I've read through the book and looked at some code on Github on how to unwind the result Pairs to get to the strings I need. Currently I have a match statement to cycle through the Pairs from the Parser:

/// This is the results from Total above
for record in enclosed.into_inner()
    match record.as_rule() {
        Rule::StmtDate => {
            println!(
                "{:#?}",
                &record.into_inner().next().unwrap().into_inner().as_str()
            );
        }
        Rule::BalancePrevious => println!("{:#?}", &record.as_rule()),
        Rule::Payments => println!("{:#?}", &record.as_rule()),
        ...

The examples I found on Github have similar code for digging down into the structure:
Some(pair.into_inner().into_iter().next().unwrap().as_str().to_string()) for instance.
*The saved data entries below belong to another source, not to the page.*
/-- The burn job record that an accepted FILE makes (R142). -/
def fileRecord (slot job seq : Nat) (q : List Byte) : BurnJob :=
  { job := job, slot := some slot, entry := none, deedClass := byteAt q 16, deedSeq := seq, pageIndex := 0,
    stamp := (q.drop 24).take 8, origin := none,
    pages := (filePages q).map (fun p => { frame := p.1, imageLen := p.2, attempts := 0, placed := none }),
    waiting := (List.range (filePages q).length).map Item.page, failing := none }

/-- The first `k` pages of a FILE become FILING (R17). -/
def Run.filed (r : Run) (slot deedClass seq : Nat) (pages : List (Nat × Nat)) (k : Nat) : Run :=
  (List.range k).foldl (fun r i => r.pageToFiling slot deedClass seq pages i) r

theorem Run.acceptFile_bad (r : Run) (slot age : Nat) (q : List Byte) (h : r.badFile q) :
    r.acceptFile slot age q = r.rejected slot .badRequest := by
  refine if_pos ?_
  rw [Bool.not_eq_true', ← Bool.not_eq_true, r.fileGood_iff, not_not]
  exact h

/-- Every page of a FILE names a SCAN frame, or some does not (R141). -/
theorem Run.filePages_scan (r : Run) (q : List Byte) :
    (filePages q).all (fun p => (r.frameAt p.1).isScan) = true ↔
      ∀ f ∈ (filePages q).map Prod.fst, ∃ owner, r.frameAt f = .scan owner := by
  simp only [List.all_eq_true, Frame.isScan_iff, List.mem_map, forall_exists_index, and_imp]
  exact ⟨fun h f p hp he => he ▸ h p hp, fun h p hp => h p.1 p hp rfl⟩

theorem Run.acceptFile_badFrame (r : Run) (slot age : Nat) (q : List Byte) (h : ¬ r.badFile q)
    (hf : ∃ f ∈ (filePages q).map Prod.fst, ∀ owner, r.frameAt f ≠ .scan owner) :
    r.acceptFile slot age q = r.rejected slot .badFrame := by
  have hgood : (!r.fileGood q) = false := by rw [Bool.not_eq_false', r.fileGood_iff]; exact h
  refine (if_neg (by rw [hgood]; exact Bool.false_ne_true)).trans (if_pos ?_)
  rw [Bool.not_eq_true', ← Bool.not_eq_true, r.filePages_scan]
  obtain ⟨f, hm, hne⟩ := hf
  exact fun hall => (hall f hm).elim fun owner ho => hne owner ho

/-- A FILE of SCAN frames comes to the deed sequence (R141). -/
theorem Run.acceptFile_scan (r : Run) (slot age : Nat) (q : List Byte) (h : ¬ r.badFile q)
    (hf : ∀ f ∈ (filePages q).map Prod.fst, ∃ owner, r.frameAt f = .scan owner) :
    r.acceptFile slot age q =
      if r.store.deedSeq = 0 then r.rejected slot .sequenceUnset
      else
        let seq := r.store.deedSeq
        let u := Run.filed { r with store := { r.store with deedSeq := (seq + 1) % 4294967296 } } slot (byteAt q 16) seq
          (filePages q) (filePages q).length
        let v := u.createJob .file (reqLevel q) age (some slot)
        Run.accepted { v.2 with filing := { v.2.filing with burns := v.2.filing.burns ++ [fileRecord slot v.1 seq q] } }
          slot v.1 := by
  have hgood : (!r.fileGood q) = false := by rw [Bool.not_eq_false', r.fileGood_iff]; exact h
  have hscan := (r.filePages_scan q).2 hf
  refine (if_neg (by rw [hgood]; exact Bool.false_ne_true)).trans ((if_neg ?_).trans rfl)
  rw [hscan]
  exact Bool.false_ne_true

/-- A SCAN frame becomes FILING (R17). -/
theorem Run.toFiling_scan (r : Run) (slot deedClass seq i frame imageLen owner : Nat) (h : r.frameAt frame = .scan owner) :
    r.toFiling slot deedClass seq i frame imageLen = r.setFrame frame (.filing none
      { deedClass := deedClass, deedSeq := seq, pageIndex := i, imageLen := imageLen } owner [.slot slot]) := by
  simp [Run.toFiling, h]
Are there any helper functions that would allow you to pull out the contents of any Rule in the structure of Pairs that you get for complicated grammars? I imagine I could write a function to do that but I'd rather borrow one :) Also, if I mangled any terminology, I am a hardware guy learning Rust to get back into programming microcontrollers. I'm learning by converting some Python scripts I wrote.

William Tange
@s1gtrap

How would you get the inner contents of a string? I stole this from the JSON grammar,

string  = @{ "\"" ~ inner ~ "\"" }
inner   = @{ (!("\"" | "\\") ~ ANY)* ~ (escape ~ inner)? }
escape  = @{ "\\" ~ ("\"" | "\\" | "/" | "b" | "f" | "n" | "r" | "t" | unicode) }
unicode = @{ "u" ~ ASCII_HEX_DIGIT{4} }

but doing something like

Rule::string => Expr::Str(pair.as_str().to_string()),

would obviously take the whole thing, including the wrapping "s and escaped escape chars, whereas trying to take the inner like

Rule::string => Expr::Str(pair.into_inner().next().unwrap().as_str().to_string()),

fails as there are no inner (I assume because @ rules aren't named?).. removing the @ gets me closer, but then whitespace isn't read by the inner so I'm essentially back to square one.. are you supposed to like "unpack" the dquote wrapped string contents or something?

jess ✨
@jesopo:matrix.org
[m]
is there a way to match an empty string

usecase is

param1 param2
param1 :param2

should be the same thing, but

param1 :

should be param1 and an empty string

SymmetricChaos
@SymmetricChaos
Are there any examples of how to use the prec_climber? I can't seem to find any. Also how is the Pest3 project going?
Matthew Dean
@matthew-dean
Question: can grammars be extended? For instance, could I maintain a CSS grammar in one place, and extend that base grammar into Less or Sass?
Thomas Barusseau
@tbarusseau

Hi! I'm trying an extremely simple parser for AoC, but struggle to declare the simplest grammar using grammar_inline? Anyone who could help me out?

#[derive(Parser)]
#[grammar_inline = "
instruction = _{ forward | down | up }
    forward = { "forward" }
    down    = { "down" }
    up      = { "up" }
"]
struct MyParser;

Produces the following error: suffixes on a string literal are invalid, pointing to the end of my string in forward = { "forward" }... Which I took directly from the book here: "other_rule" https://pest.rs/book/grammars/syntax.html

It seems to come from grammar_inline, I'll switch to file-based grammars for now.
Bastien Orivel
@Eijebong
Hey, I'm looking at cleaning some dependency tree right now and got sha-1 duplicated because of pest_meta. Is there any chance to get a release of that at some point since the work's already been done?